OGH 3Ob111/88 (3Ob112/88, 3Ob113/88, 3Ob114/88, 3Ob115/88, 3Ob116/88)

OGH3Ob111/88 (3Ob112/88, 3Ob113/88, 3Ob114/88, 3Ob115/88, 3Ob116/88)19.10.1988

Der Oberste Gerichtshof hat durch den Senatspräsidenten des Obersten Gerichtshofes Hon.Prof. Dr. Petrasch als Vorsitzenden und durch die Hofräte des Obersten Gerichtshofes Dr. Hule, Dr. Warta, Dr. Klinger und Dr. Angst als weitere Richter in der Exekutionssache der betreibenden Partei L***-H*** S***, Graz,

Radetzkystraße 15-17, vertreten durch Dr. Reinhard Tögl, Rechtsanwalt in Graz, u.a. betreibender Parteien, wider die verpflichtete Partei Karl P***, Landwirt, Hausmannstätten, Grambach, Neuweg 1, wegen S 18.590,-- sA u.a. Forderungen, infolge Revisionsrekurses des Erstehers Ing. Willibald G***, Angestellter, Graz, Strauchergasse 13, vertreten durch Dr. Reinhard Tögl, Rechtsanwalt in Graz, gegen den Beschluß des Landesgerichtes für Zivilrechtssachen Graz als Rekursgerichtes vom 1. Juli 1988, GZ 4 R 278-283/88-58, womit der Beschluß des Bezirksgerichtes für Zivilrechtssachen Graz vom 17. Mai 1988, GZ 9 E 61/87-49, abgeändert wurde, folgenden

Beschluß

gefaßt:

 

Spruch:

Dem Revisionsrekurs wird Folge gegeben.

Die Beschlüsse der Vorinstanzen werden aufgehoben. Dem Erstgericht wird die neuerliche Entscheidung nach Ergänzung des Verfahrens aufgetragen.

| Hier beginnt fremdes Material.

theorem hostDrops_writes {m : Nat} (hm : 34493980161 &&& m = 34493980161) {a1 : _} {a2 : _} : (hostDrops a1 a2).Writes m := by
  have c0 := @bump_writes m (within_mask hm rfl)
  have c1 := @modWit_writes m (within_mask hm rfl)
  have c2 := @tryVote_writes m (within_mask hm rfl)
  unfold hostDrops
  repeat' first
    | with_reducible first | exact writes_done | exact writes_nil | refine writes_cons ?_ ?_ | refine writes_seq ?_ ?_ | refine writes_look fun _ => ?_ | refine writes_when ?_ | refine writes_each fun _ => ?_ | refine writes_ite ?_ ?_ | exact c0 | exact c1 | exact c2 | refine writes_act (bit_mask hm ?_)
    | ((with_reducible show Nat.testBit _ (Eff.num _) = true); simp only [Eff.num]; rfl) | split | dsimp only

theorem keeperCheck_writes {m : Nat} (hm : 51781762751 &&& m = 51781762751) : (keeperCheck).Writes m := by
  have c0 := @abandonHere_writes m (within_mask hm rfl)
  have c1 := @send_writes m (within_mask hm rfl)
  have c2 := @slotEvent_writes m (within_mask hm rfl)
  unfold keeperCheck
  repeat' first
    | with_reducible first | exact writes_done | exact writes_nil | refine writes_cons ?_ ?_ | refine writes_seq ?_ ?_ | refine writes_look fun _ => ?_ | refine writes_when ?_ | refine writes_each fun _ => ?_ | refine writes_ite ?_ ?_ | exact c0 | exact c1 | exact c2 | refine writes_act (bit_mask hm ?_)
    | ((with_reducible show Nat.testBit _ (Eff.num _) = true); simp only [Eff.num]; rfl) | split | dsimp only

theorem laneWatch_writes {m : Nat} (hm : 34393316865 &&& m = 34393316865) {a1 : _} : (laneWatch a1).Writes m := by
  have c0 := @fireHealth_writes m (within_mask hm rfl)
  unfold laneWatch
  repeat' first
    | with_reducible first | exact writes_done | exact writes_nil | refine writes_cons ?_ ?_ | refine writes_seq ?_ ?_ | refine writes_look fun _ => ?_ | refine writes_when ?_ | refine writes_each fun _ => ?_ | refine writes_ite ?_ ?_ | exact c0 | refine writes_act (bit_mask hm ?_)
    | ((with_reducible show Nat.testBit _ (Eff.num _) = true); simp only [Eff.num]; rfl) | split | dsimp only

theorem placeElsewhere_writes {m : Nat} (hm : 34460720807 &&& m = 34460720807) {a1 : _} : (placeElsewhere a1).Writes m := by
  have c0 := @abandonHere_writes m (within_mask hm rfl)
  have c1 := @copyPhys_writes m (within_mask hm rfl)
  have c2 := @granuleAgain_writes m (within_mask hm rfl)
  have c3 := @modCourse_writes m (within_mask hm rfl)
  unfold placeElsewhere
  repeat' first
    | with_reducible first | exact writes_done | exact writes_nil | refine writes_cons ?_ ?_ | refine writes_seq ?_ ?_ | refine writes_look fun _ => ?_ | refine writes_when ?_ | refine writes_each fun _ => ?_ | refine writes_ite ?_ ?_ | exact c0 | exact c1 | exact c2 | exact c3 | refine writes_act (bit_mask hm ?_)
    | ((with_reducible show Nat.testBit _ (Eff.num _) = true); simp only [Eff.num]; rfl) | split | dsimp only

Die Kosten des Revisionsrekurses sind weitere Verfahrenskosten.

Text

Begründung

Zwei Liegenschaften des Verpflichteten, deren Schätzwert vom Erstgericht mit zusammen S 3,101.350,-- bestimmt wurde, wurden gemeinsam um das Meistbot von S 2,250.000,-- zugeschlagen. Die Erteilung des Zuschlags wurde am 8. April 1988 durch Anschlag an der Gerichtstafel verlautbart. Am 22. April 1988 erlegte Franz M*** (im folgenden "Überbieter" genannt) bei der Verwahrungsabteilung beim Oberlandesgericht Graz ein Sparbuch über den Betrag von S 3,000.000,-- samt einer Bestätigung über das hiefür vereinbarte Losungswort und gab als Gegenstand des Erlages "Überbotserlag zur Ex.Sache gg. Karl P*** (S 2,950.000,--)" und als Erleger seinen Namen mit dem Beisatz "im eigenen Namen und namens:

Hr. P***, p.A. Raika Kalsdorf" an. Die über den Erlag ausgestellte Bestätigung (GeoForm 62) wurde von ihm als Erleger unterschrieben. Eine Durchschrift der Bestätigung langte noch am 22. April 1988 beim Erstgericht ein. Am 3. Mai 1988 teilte der Überbieter auf telephonische Anfrage des Erstgerichtes mit, daß sein Überbot S 2,950.000,-- betrage. Dieses Überbot wurde dem Ersteher am 5. Mai 1988 schriftlich mitgeteilt, ohne gemäß § 22 Abs. 1 stmkGVG die Entscheidung der Grundverkehrskommission einzuholen. Der Ersteher unterließ es trotz eines entsprechenden Hinweises, sein Meistbot auf den Betrag des Überbots zu erhöhen. Er legte aber dem Erstgericht am 6. Mai 1988 eine vom Überbieter unterschriebene Urkunde vor, in der dieser erklärte das Überbot in Vertretung des Verpflichteten angebracht zu haben. Bei der hierauf vom Erstgericht durchgeführten Vernehmung wiederholte der Überbieter diese Erklärung. Das Erstgericht wies das Überbot "des Verpflichteten, vertreten durch Franz M***" mit der Begründung zurück, daß ein vom Verpflichteten angebrachtes Überbot nicht zulässig sei, weil er und sein Vertreter gemäß § 180 EO beim Versteigerungstermin vom Bieten ausgeschlossen seien.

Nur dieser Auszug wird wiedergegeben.